### EXTRACTED INFORMATION:
-- ==== Sys2Proof/Syntax.lean ====
section
/-! DEFINITION. The commands of the KV-6416: one constructor of `Instr` for each row of spec/opcode_table.json.
The table gives no operand fields; an operand here is what reaches the device from outside in that event. -/

namespace Sys2Proof

/-- Who makes a register access (R35, R39, R387, R438). -/
inductive Requester where
  | pf
  | vf (n : Fin 257)
  | cc (c : Fin 12)
  | cm (c : Fin 4)
  | jtag
deriving DecidableEq, Repr

/-- A unit whose slices are cut or whose units end outside the crypto pools (R105, R110, R248). -/
inductive UnitRef where
  | field (f : Fin 16)
  | amu (u : Fin 4)
deriving DecidableEq, Repr

/-- The crypto pools of Table 3.4 that are made of cores. -/
inductive CorePool where
  | lattice
  | hashsig
  | code
  | bignum
deriving DecidableEq, Repr

/-- The health test that tripped (Table 14.2). -/
inductive HealthTest where
  | rct
  | apt
deriving DecidableEq, Repr

/-- A report at a fault source: UNIT code and details of Table 18.3. -/
structure FaultReport where
  source : Fin 512
  unit : BitVec 16
  detail0 : DWord
  detail1 : DWord
deriving DecidableEq, Repr

/-- A disturbance that no other command carries: an upset bit of a register word (R47), a cell of a key slot that fails its check (R344),
or takings of the next key policy or bundle decision that disagree (R426). -/
inductive Upset where
  | word (addr : Nat) (b : Fin 32)
  | cell (slot : Fin 16384)
  | keyDecision
  | bundleDecision
deriving DecidableEq, Repr

/-- A match unit, and the bits of its array that are upset between this scrub step and the next, by entry and bit (R30, R261). -/
structure ScrubAt where
  amu : Fin 4
  flips : List (Fin 65536 × Fin 272)
deriving DecidableEq, Repr

/-- The bytes that a register read names (R31). -/
structure ReadAt where
  addr : Nat
  size : Nat
deriving DecidableEq, Repr

/-- How an MCTP message reaches the device (R512): over SMBus, with the address that it bears, or over PCIe VDM. -/
inductive MctpVia where
  | smbus (addr : BitVec 7)
  | pcie
deriving DecidableEq, Repr

/-- Why Fallow is entered (R419). -/
inductive FallowCause where
  | guard (source : Fin 512)
  | logic
deriving DecidableEq, Repr

/-- The main rails of Table 24.5 whose loss the device sees (R506). -/
inductive Rail where
  | vddW
  | vddE
  | vddHub
  | vddSram
  | vddqHbm
  | vddqlHbm
  | vddio18
deriving DecidableEq, Repr

/-- What the world shows the device at a start edge, and what the fuse and journal reads find (R460, R461, R443). -/
structure StartEnv where
  railsOk : Bool
  perstHigh : Bool
  refclkRuns : Bool
  fusesCorrected : BitVec 16
  fusesLost : Bool
  journalA : Bool
  journalB : Bool
deriving DecidableEq, Repr

/-- What a DBG_CORE access does to a core (R444). -/
inductive DbgCoreOp where
  | halt
  | resume
  | step
  | read (addr : Nat) (len : Nat)
  | write (addr : Nat) (data : Bytes)
deriving DecidableEq, Repr

/-- One received Commons frame: header of Table 23.1, payload, and whether its FCS and EtherType pass (R475). -/
structure Frame where
  port : Fin 4
  fcsOk : Bool
  etherType : BitVec 16
  src : BitVec 10
  dst : BitVec 10
  slot : Fin 64
  swn : DWord
  cjob : DWord
  offset : Word
  version : Byte
  payload : Bytes
deriving DecidableEq, Repr

/-- Why signals are held (R375): the function's power state or the link's. -/
inductive LowPower where
  | d3hot
  | d3cold
  | linkL1
deriving DecidableEq, Repr

/-- The commands, in the order of spec/opcode_table.json. -/
inductive Instr where
  | swathBoundary (offNs : Word)
  | tickOutPulse
  | replanStep
  | commitStep
  | drainComplete
  | planeSwitch (ecc : List (Fin 16))
  | admissionStep
  | mirrorRefresh (skew : List (BitVec 16))
  | editPass (u : Fin 4)
  | editPassEnd (u : Fin 4)
  | planeLoad (f : Fin 16)
  | planeLoadEnd (f : Fin 16) (eccFail : Bool)
  | fieldStoreClear (f : Fin 16)
  | seedbankAllotment
  | latePlaneSwitch (ecc : List (Fin 16))
  | lookaheadStart
  | workWindowBegins
  | tailBegins
  | psEntryAtSwathEnd
  | unitEnd (u : UnitRef)
  | sliceCut (u : UnitRef)
  | operationEnd (pool : CorePool) (core : Nat)
  | digestUnitEnd (p : Fin 12)
  | splitHandover (pool : Fin 5) (core : Nat)
  | jobEnd (job : Nat)
  | highWaterDurable (slot : Fin 16384)
  | nvCommitDurable
  | slotReload (slot : Fin 16384)
  | remaskComplete (bad : List (Fin 16384))
  | amuScrubStep (u : ScrubAt)
  | probeTagWrite (u : Fin 4) (tag : BitVec 16)
  | probeAnswer (u : Fin 4)
  | conditionedBlock (src : Fin 8) (samples : Bytes)
  | seedAlarm (src : Fin 8) (test : HealthTest)
  | seedStartupTestEnd
  | seedFloorReached
  | intcEvent (src : Fin 1024)
  | intcReassign (src : Fin 1024)
  | claim (who : Requester) (t : Fin 16)
  | complete (who : Requester) (t : Fin 16) (src : BitVec 10)
  | swiSetC (who : Requester) (k : Fin 32)
  | swiSetM (who : Requester) (k : Fin 32)
  | timerWrite (t : Fin 16) (cycles : Word)
  | timerExpiry (t : Fin 16)
  | taskArm (who : Requester) (task : BitVec 13) (count : BitVec 16)
  | taskSignal (who : Requester) (task : BitVec 13)
  | taskCancel (who : Requester) (task : BitVec 13)
  | taskInletEvent
  | taskOffer
  | offerTimeout (c : Fin 12)
  | faultGroupSampled (off : BitVec 22) (n : Nat) (ext : List FaultReport)
  | reactionPin
  | reactionFence
  | reactionBlockReset
  | reactionInt
  | reactionNmi
  | reactionChipReset
  | faultPinTimer
  | faultPinHoldWrite (who : Requester) (hold : Bool)
  | fallowEntry (cause : FallowCause)
  | registerVote (addr : Nat) (mask : Word) (liveTriple : Bool) (c0 c1 c2 : Word)
  | paritySweep (upsets : List Upset)
  | busTimeout (who : Requester)
  | counterLowRead (who : Requester) (at_ : ReadAt)
  | registerWrite (who : Requester) (addr : Nat) (size : Nat) (value : DWord)
  | cfgHoldWrite (who : Requester) (hold : Bool)
  | slowWriteApply
  | resetReq (who : Requester) (key : BitVec 16) (kind : BitVec 2)
  | perstAssert
  | startEdge (env : StartEnv)
  | firmwareVerify (bankA bankB : Bool) (images : List Bytes) (kernels : List (Bytes × Bool))
  | hbmTrainingEnd (failed : List (Fin 128))
  | keystoreReloadEnd (corrupt : Bool)
  | pldmFirmwareUpdate (image : Bytes)
  | mctpMessage (via : MctpVia) (msg : Bytes)
  | spdmGetMeasurements (index : Byte) (nonce : Bytes)
  | heldStatusRequest
  | mainRailLoss (rail : Rail)
  | thermtrip
  | tamperAlarm (src : Fin 11) (detA detB : Bool)
  | backupTamperAlarm (src : Fin 3) (detA detB : Bool)
  | auxRailFall
  | backupSupplyChange (aux : Option (BitVec 2)) (vbat : Bool)
  | fuseReq (who : Requester) (key : BitVec 16) (sources : BitVec 16) (agree : Bool)
  | tamperEnableWrite (who : Requester) (backup : Bool) (value : BitVec 16) (agree : Bool)
  | rtcLoad (who : Requester)
  | rtcAlarm
  | lcClose (who : Requester) (agree : Bool)
  | lcOpen (who : Requester) (agree : Bool)
  | finalReq (who : Requester) (key : BitVec 16) (blow : Bool) (agree : Bool)
  | dbgCore (t : Fin 16) (op : DbgCoreOp)
  | dbgReg (write : Bool) (addr : Nat) (value : Word)
  | ageingMeasurementEnd (degrade : List (BitVec 16))
  | marginPlan
  | avsCommand (east : Bool) (acks : List Bool)
  | instEnable (who : Requester) (n : Fin 257)
  | instReset (who : Requester) (n : Fin 257)
  | instRemove (who : Requester) (n : Fin 257)
  | instFreeze (who : Requester) (n : Fin 257)
  | instThaw (who : Requester) (n : Fin 257)
  | instVfReset (n : Fin 257)
  | numvfsLowered (k : Fin 257)
  | sqTailDoorbell (n : Fin 257) (q : Fin 8) (value : Word)
  | cqHeadDoorbell (n : Fin 257) (q : Fin 8) (value : Word)
  | queueEnable (who : Requester) (n : Fin 257) (cq : Bool) (q : Fin 8) (en : Bool)
  | descriptorArrives
  | cqTimer (n : Fin 257) (q : Fin 8)
  | hostD0Return (n : Fin 257)
  | mbxUpProd (n : Fin 257) (index : BitVec 5)
  | mbxDnProd (n : Fin 257) (index : BitVec 5)
  | bar2Access (write : Bool) (addr : Nat) (len : Nat) (data : Bytes)
  | dmaErrorCompletion (write : Bool) (addr : Nat) (len : Nat)
  | pcieLinkDown
  | pcieLinkUp
  | exchange (fr : Frame)
  | end_ (fr : Frame)
  | reserve (fr : Frame)
  | ack (fr : Frame)
  | commit (fr : Frame)
  | abandon (fr : Frame)
  | partDone (fr : Frame)
  | alive (fr : Frame)
  | aliveSend
  | peerTimeout (m : BitVec 10)
  | ptpSync (ns : DWord)
  | tickInEdge
  | referenceLost
  | holdoverTimeout
  | portLinkDrop (k : Fin 4)
  | portRetrained (k : Fin 4)
  | openingStepEnd
  | tamperMonitorArmed (src : Fin 16)
  | risingSclkEdge
  | d3hotOrL1Entry (n : Fin 257) (kind : LowPower)
  | numvfsRaised (k : Fin 257)
  | vbatLowChange (mv : BitVec 13)
deriving DecidableEq, Repr

end Sys2Proof
end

### ASSIGNMENT:
Lines from the entries that contain the word "payload" are what the answer must hold.

### RESPONSE TO THIS EXERCISE:
/-- One received Commons frame: header of Table 23.1, payload, and whether its FCS and EtherType pass (R475). -/
  payload : Bytes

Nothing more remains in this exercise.